Uiteindelijk werd de oefenmeester halverwege het seizoen 2016/2017 door het bestuur van vv Appingedam, dat toen in het fusiejaar met voordeurdeler De Pelikanen zat en uiteindelijk verder zou gaan als DVC Appingedam, op de keien gezet omdat de resultaten tegenvielen en men met het wegsturen van de oefenmeester iets wilde forceren. Daarna werd het stil rond de coach. In het seizoen 2019/2020 dook zijn naam weer op toen GRC Groningen hem binnen wist te hengelen. Vorig jaar werd hij genomineerd voor de titel ‘beste noordelijke amateurtrainer.’ Die prijs ging aan zijn neus voorbij en werd door collega Ruud Jalving van ACV in de wacht gesleept. Zeeman is momenteel aan zijn vijfde seizoen bezig. In overleg met de club uit de provinciale hoofdstad is besloten om daar geen zesde competitiejaar aan vast te plakken. Zeeman: ‘Beide partijen zijn van mening dat het tijd wordt om een ander gezicht voor de groep te zetten.’
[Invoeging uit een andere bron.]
/-- RX (45_transceiver.md R180): DETECT's outputs, and the bits of the detected symbols in BIT_MEM and N_BITS. -/
def Obligations.ReceiveCompletes : Prop :=
  ∀ (s : State) (sch : Scheme) (w len nW : Nat) (x : Nat → F64),
    s.DictionaryLegal → s.snap.Configured sch w → s.snap.sps ≠ 0 →
    (∀ m, sch = .carrier m →
      F64.isFinite s.snap.sampleRate = true ∧ F64.lt F64.zero s.snap.sampleRate = true) →
    len = windowLength s.snap sch w → 2 ^ w * len ≤ Config.dictDepth → s.snap.nSample.toNat ≤ Config.sampleDepth →
    nW = s.snap.nSample.toNat / len → nW ≤ Config.symDepth → nW * w ≤ Config.bitDepth →
    s.Entries .sample (nW * len) x →
    ∃ t, exec .rx s = .next t ∧
      t = { s with
            mem := t.mem, nSym := BitVec.ofNat 64 nW, nBits := BitVec.ofNat 64 (nW * w)
            dictN := BitVec.ofNat 64 (2 ^ w), dictLen := BitVec.ofNat 64 len, dictValid := true
            dictKey := ⟨sch, w, s.snap.sps, s.snap.peakV, s.snap.carrierF, s.snap.sampleRate⟩
            busy := false, done := true } ∧
      t.Entries .sym nW (fun k => BitVec.ofNat 64 (detectedSymbol s.snap sch w x k)) ∧
      t.Entries .bit (nW * w) (fun j =>
        BitVec.ofNat 64 (componentBit w (detectedSymbol s.snap sch w x (j / w)) (j % w))) ∧
      t.Entries .dict (2 ^ w * len) (fun y => canonicalSample s.snap sch w (y / len) (y % len)) ∧
      Kept s t [(.sym, nW), (.bit, nW * w), (.dict, 2 ^ w * len)]

/-- The detector picks the earliest smallest distance; a NaN distance never replaces the best, and a NaN at symbol 0 keeps
symbol 0 (45_transceiver.md R177, 60_exceptions.md R225). The distance is the sum of (x_j − e_j) × (x_j − e_j) in
ascending order of j, from 0.0 (R177). -/
def Obligations.NearestIsEarliestMinimum : Prop :=
  (∀ (n : Nat) (x e : Nat → F64),
    distance ((List.range n).map x) ((List.range n).map e) =
      f64Sum n (fun j => F64.mul (F64.sub (x j) (e j)) (F64.sub (x j) (e j)))) ∧
  ∀ (entry : Nat → List F64) (count : Nat) (window : List F64), 0 < count →
    let d := fun s => distance window (entry s)
    let best := nearest entry count window
    best < count ∧
      (F64.isNaN (d 0) = true → best = 0) ∧
      (F64.isNaN (d 0) = false →
        F64.isNaN (d best) = false ∧ (∀ s, s < count → F64.lt (d s) (d best) = false) ∧
          ∀ s, s < best → F64.isNaN (d s) = false → F64.lt (d best) (d s) = true)

/-- TX then RX in ideal mode returns the bits, whenever every dictionary sample is finite and different entries have a
distance > 0 (45_transceiver.md R183). -/
def Obligations.IdealRoundTrip : Prop :=
  ∀ (s : State) (sch : Scheme) (w n : Nat) (bit : Nat → Bool),
    let c := takeSnapshot 0x50#64 s
    s.DictionaryLegal → c.Configured sch w → c.ideal = true → s.sps ≠ 0 →
    (∀ m, sch = .carrier m → F64.isFinite s.sampleRate = true ∧ F64.lt F64.zero s.sampleRate = true) →
    s.nBits = BitVec.ofNat 64 (n * w) → n * w ≤ Config.bitDepth → s.Bits (n * w) bit →
    n * levelsPerSymbol sch w ≤ Config.levelDepth → n * windowLength c sch w ≤ Config.sampleDepth →
    2 ^ w * windowLength c sch w ≤ Config.dictDepth →
    (∀ a j, a < 2 ^ w → j < windowLength c sch w → F64.isFinite (canonicalSample c sch w a j) = true) →
    (∀ a b, a < 2 ^ w → b < 2 ^ w → a ≠ b →
      F64.lt F64.zero
        (distance ((List.range (windowLength c sch w)).map (canonicalSample c sch w a))
          ((List.range (windowLength c sch w)).map (canonicalSample c sch w b))) = true) →
    ∃ t u, exec .tx (latchCommand 0x50#64 s) = .next t ∧ exec .rx (latchCommand 0x53#64 t) = .next u ∧
      u.nBits = s.nBits ∧ u.Bits (n * w) bit

/-! ### Binary64 arithmetic -/

/-- Addition, subtraction, multiplication, division, SQRT and f64(n) round the exact real result to nearest, ties to even,
with gradual underflow and overflow to infinity (00_scope.md R15, 46_system.md R193). -/
def Obligations.ArithmeticRoundsToNearestEven : Prop :=
  (∀ x y : F64, F64.isFinite x = true → F64.isFinite y = true →
    RoundsTo ((F64.value x : ℝ) + F64.value y) (F64.add x y) ∧
    RoundsTo ((F64.value x : ℝ) - F64.value y) (F64.sub x y) ∧
    RoundsTo ((F64.value x : ℝ) * F64.value y) (F64.mul x y) ∧
    (F64.isZero y = false → RoundsTo ((F64.value x : ℝ) / F64.value y) (F64.div x y)) ∧
    (F64.sign x = false → RoundsTo (Real.sqrt (F64.value x : ℝ)) (F64.sqrt x))) ∧
  ∀ n : Int, RoundsTo (n : ℝ) (F64.ofInt n)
De man die van uitdagingen en het verleggen van grenzen houdt heeft al snel een nieuwe club gevonden. Komend seizoen staat hij aan het roer bij tweedeklasser Valthermond. Een vereniging die de laatste twee seizoenen steevast bovenin was te vinden en er ondanks twee periodetitels niet in is geslaagd om naar de eerste klasse te promoveren. ‘Dat is iets wat ze graag nog een keer willen bereiken’, laat de oefenmeester zich ontvallen. De Drenten zullen nog flink aan de bak moeten als ze zichzelf een goede uitgangspositie willen verschaffen, want momenteel staan ze in de 2e Klasse L van het zondagvoetbal op de tiende plaats met tien punten uit evenveel wedstrijden. En als het dit jaar niet lukt, dan moet het een jaar later maar gebeuren als Zeeman het stokje overneemt?
Of het nou wel of niet lukt om de Drentse ploeg de zo vurig gewenste promotie te bezorgen, Zeeman is er de man niet naar om zichzelf de hemel in te prijzen en te beweren dat hij dat klusje wel even zal klaren. ‘Een trainer is slechts een voorbijganger en heeft altijd met externe factoren te maken die bepalend kunnen zijn voor het verloop van een seizoen. Hij is maar een onderdeel van een veel breder geheel. Je moet jezelf daarbinnen nooit belangrijker maken dan je in werkelijkheid bent.’ Wat dat betreft vindt hij de keus van DVC om volgend seizoen voor Eddy Tuik te kiezen een goede beslissing. ‘Het is heel mooi dat de club mijn voormalig teamgenoot, met wie ik volgens mij zes seizoenen heb samengespeeld, als trainer heeft aangetrokken. Ik gun hem dat ook van harte. Voor mijn gevoel is het de juiste man op de juiste plaats.’
Zeeman sluit tenslotte niet uit dat hij in de toekomst zijn weg bij een Noord-Groninger club zal weten te vinden. Het zou volgens hem dan wel fijn zijn dat het niveau ook omhoog gaat. DVC en bijvoorbeeld NEC Delfzijl zijn wat dat betreft op de goede weg. En dus kunnen we het niet nalaten om hem te vragen of hij sinds zijn laatste mislukte jaar in Damster dienst daar ooit nog een keer hoofdtrainer zou willen worden. Hij hoeft daar niet lang over na te denken. ‘Ik heb er heel veel van geleerd en ben vele ervaringen rijker geworden. Waar deuren dicht gaan, openen er andere. No hard feelings voor wat ooit is geweest. Wie weet keer ik er ooit terug.’